At least 10 houses were destroyed, residents said. Suleiman Abu-Asab, 52, said 12 soldiers broke down a door and entered two building where seven families, including 30 children, live.
``They spent all night there,'' he said. ``When we returned in the morning after they left, we found the house badly damaged totally, much of the furniture burned and even their empty food boxes still inside.''
Troops destroyed the house of Nasser Awais, commander of the Al Aqsa Brigades militia in the camp, the Fatah-linked group that has claimed responsibility for many recent attacks.
Awais said he and most of his followers have slipped out of Balata, but would continue fighting. ``They (the Israeli troops) couldn't arrest or kill me, so they took revenge by demolishing my house,'' Awais said in a telephone interview from his hiding place. ``The whole campaign against the camp has failed because they didn't arrest anyone and didn't find any of the weapons they wanted.''
Yitzhak, the Israeli commander, said troops seized dozens of explosive devices, mines and some weapons.
Israeli Cabinet Minister Tzachi Hanegbi said the assault on the camps would help prevent attacks on Israelis. ``This is for the sake of our way of life here, in malls, in cities, in streets,'' he told Israel Army Radio. ``The classic strategy of Israeli military campaigns has been to move the fighting into enemy territory.''
Palestinians charged that Israel had escalated its aggression.
``By its brutal attacks against the Palestinian refugee camps in Nablus and Jenin, the Israeli government has declared its true intentions,'' said Palestinian Information Minister Yasser Abed Rabbo in a statement.
The Palestinian leadership issued a statement charging that Israel's government favors violence over peace efforts. ``Our people has the right to resistance and to defend its land,'' the statement said.

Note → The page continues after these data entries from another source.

/-! ### retire -/

@[simp] theorem Thread.retire_uid (t : Thread) (n : Nat) : (t.retire n).uid = t.uid := rfl
@[simp] theorem Thread.retire_task (t : Thread) (n : Nat) : (t.retire n).task = t.task := rfl
@[simp] theorem Thread.retire_vu (t : Thread) (n : Nat) : (t.retire n).vu = t.vu := rfl
@[simp] theorem Thread.retire_slot (t : Thread) (n : Nat) : (t.retire n).slot = t.slot := rfl
@[simp] theorem Thread.retire_child (t : Thread) (n : Nat) : (t.retire n).child = t.child := rfl
@[simp] theorem Thread.retire_fw (t : Thread) (n : Nat) : (t.retire n).fw = t.fw := rfl
@[simp] theorem Thread.retire_core (t : Thread) (n : Nat) : (t.retire n).core = t.core := rfl
@[simp] theorem Thread.retire_pslot (t : Thread) (n : Nat) : (t.retire n).pslot = t.pslot := rfl
@[simp] theorem Thread.retire_home (t : Thread) (n : Nat) : (t.retire n).home = t.home := rfl
@[simp] theorem Thread.retire_g (t : Thread) (n : Nat) : (t.retire n).g = t.g := rfl
@[simp] theorem Thread.retire_v (t : Thread) (n : Nat) : (t.retire n).v = t.v := rfl
@[simp] theorem Thread.retire_p (t : Thread) (n : Nat) : (t.retire n).p = t.p := rfl
@[simp] theorem Thread.retire_sg (t : Thread) (n : Nat) : (t.retire n).sg = t.sg := rfl
@[simp] theorem Thread.retire_sgw (t : Thread) (n : Nat) : (t.retire n).sgw = t.sgw := rfl
@[simp] theorem Thread.retire_pend (t : Thread) (n : Nat) : (t.retire n).pend = t.pend := rfl
@[simp] theorem Thread.retire_tcause (t : Thread) (n : Nat) : (t.retire n).tcause = t.tcause := rfl
@[simp] theorem Thread.retire_tpc (t : Thread) (n : Nat) : (t.retire n).tpc = t.tpc := rfl
@[simp] theorem Thread.retire_tpcd (t : Thread) (n : Nat) : (t.retire n).tpcd = t.tpcd := rfl
@[simp] theorem Thread.retire_tval (t : Thread) (n : Nat) : (t.retire n).tval = t.tval := rfl
@[simp] theorem Thread.retire_topc (t : Thread) (n : Nat) : (t.retire n).topc = t.topc := rfl
@[simp] theorem Thread.retire_tvec (t : Thread) (n : Nat) : (t.retire n).tvec = t.tvec := rfl
@[simp] theorem Thread.retire_tscr0 (t : Thread) (n : Nat) : (t.retire n).tscr0 = t.tscr0 := rfl
@[simp] theorem Thread.retire_tscr1 (t : Thread) (n : Nat) : (t.retire n).tscr1 = t.tscr1 := rfl
@[simp] theorem Thread.retire_inh (t : Thread) (n : Nat) : (t.retire n).inh = t.inh := rfl
@[simp] theorem Thread.retire_vlive (t : Thread) (n : Nat) : (t.retire n).vlive = t.vlive := rfl
@[simp] theorem Thread.retire_mmxsrc (t : Thread) (n : Nat) : (t.retire n).mmxsrc = t.mmxsrc := rfl
@[simp] theorem Thread.retire_rng (t : Thread) (n : Nat) : (t.retire n).rng = t.rng := rfl
@[simp] theorem Thread.retire_rngBase (t : Thread) (n : Nat) : (t.retire n).rngBase = t.rngBase := rfl
@[simp] theorem Thread.retire_mpri (t : Thread) (n : Nat) : (t.retire n).mpri = t.mpri := rfl
@[simp] theorem Thread.retire_since (t : Thread) (n : Nat) : (t.retire n).since = t.since := rfl
@[simp] theorem Thread.retire_seen (t : Thread) (n : Nat) : (t.retire n).seen = t.seen := rfl
@[simp] theorem Thread.retire_displace (t : Thread) (n : Nat) : (t.retire n).displace = t.displace := rfl
@[simp] theorem Thread.retire_halting (t : Thread) (n : Nat) : (t.retire n).halting = false := rfl
@[simp] theorem Thread.retire_touched (t : Thread) (n : Nat) : (t.retire n).touched = t.touched := rfl
@[simp] theorem Thread.retire_fenced (t : Thread) (n : Nat) : (t.retire n).fenced = t.fenced := rfl
@[simp] theorem Thread.retire_clock (t : Thread) (n : Nat) : (t.retire n).clock = t.clock := rfl
@[simp] theorem Thread.retire_epoch (t : Thread) (n : Nat) : (t.retire n).epoch = t.epoch := rfl
@[simp] theorem Thread.retire_park (t : Thread) (n : Nat) : (t.retire n).park = t.park := rfl
@[simp] theorem Thread.retire_ticket (t : Thread) (n : Nat) : (t.retire n).ticket = t.ticket := rfl
@[simp] theorem Thread.retire_verdicts (t : Thread) (n : Nat) : (t.retire n).verdicts = t.verdicts := rfl
@[simp] theorem Thread.retire_late (t : Thread) (n : Nat) : (t.retire n).late = t.late := rfl
@[simp] theorem Thread.retire_msg (t : Thread) (n : Nat) : (t.retire n).msg = t.msg := rfl
@[simp] theorem Thread.retire_dig (t : Thread) (n : Nat) : (t.retire n).dig = t.dig := rfl
@[simp] theorem Thread.retire_folded (t : Thread) (n : Nat) : (t.retire n).folded = t.folded := rfl
@[simp] theorem Thread.retire_folds (t : Thread) (n : Nat) : (t.retire n).folds = t.folds := rfl
@[simp] theorem Thread.retire_runnels (t : Thread) (n : Nat) : (t.retire n).runnels = t.runnels := rfl
@[simp] theorem Thread.retire_spt (t : Thread) (n : Nat) : (t.retire n).spt = t.spt := rfl
@[simp] theorem Thread.retire_caps (t : Thread) (n : Nat) : (t.retire n).caps = t.caps := rfl
@[simp] theorem Thread.retire_lastbeta (t : Thread) (n : Nat) : (t.retire n).lastbeta = t.lastbeta := rfl
@[simp] theorem Thread.retire_item (t : Thread) (n : Nat) : (t.retire n).item = t.item := rfl
@[simp] theorem Thread.retire_lane (t : Thread) (n : Nat) : (t.retire n).lane = t.lane := rfl
@[simp] theorem Thread.retire_loop (t : Thread) (n : Nat) : (t.retire n).loop = t.loop := rfl
@[simp] theorem Thread.retire_skip (t : Thread) (n : Nat) : (t.retire n).skip = t.skip := rfl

In Washington, State Department spokesman Richard Boucher said Israel has the right to defend itself, but he expressed concern over the incursions. ``We have been in touch with the Israeli government to urge that utmost restraint be exercised in order to avoid harm to the civilian population,'' he said.
The 27 refugee camps in the West Bank and the Gaza Strip house Palestinians displaced in Mideast wars dating to Israel's founding in 1948. Though officially designated as refugee camps, most are made up of concrete-block houses and apartment buildings that have gone up over a period of decades, considered temporary shelter for the refugees and three generations of descendants.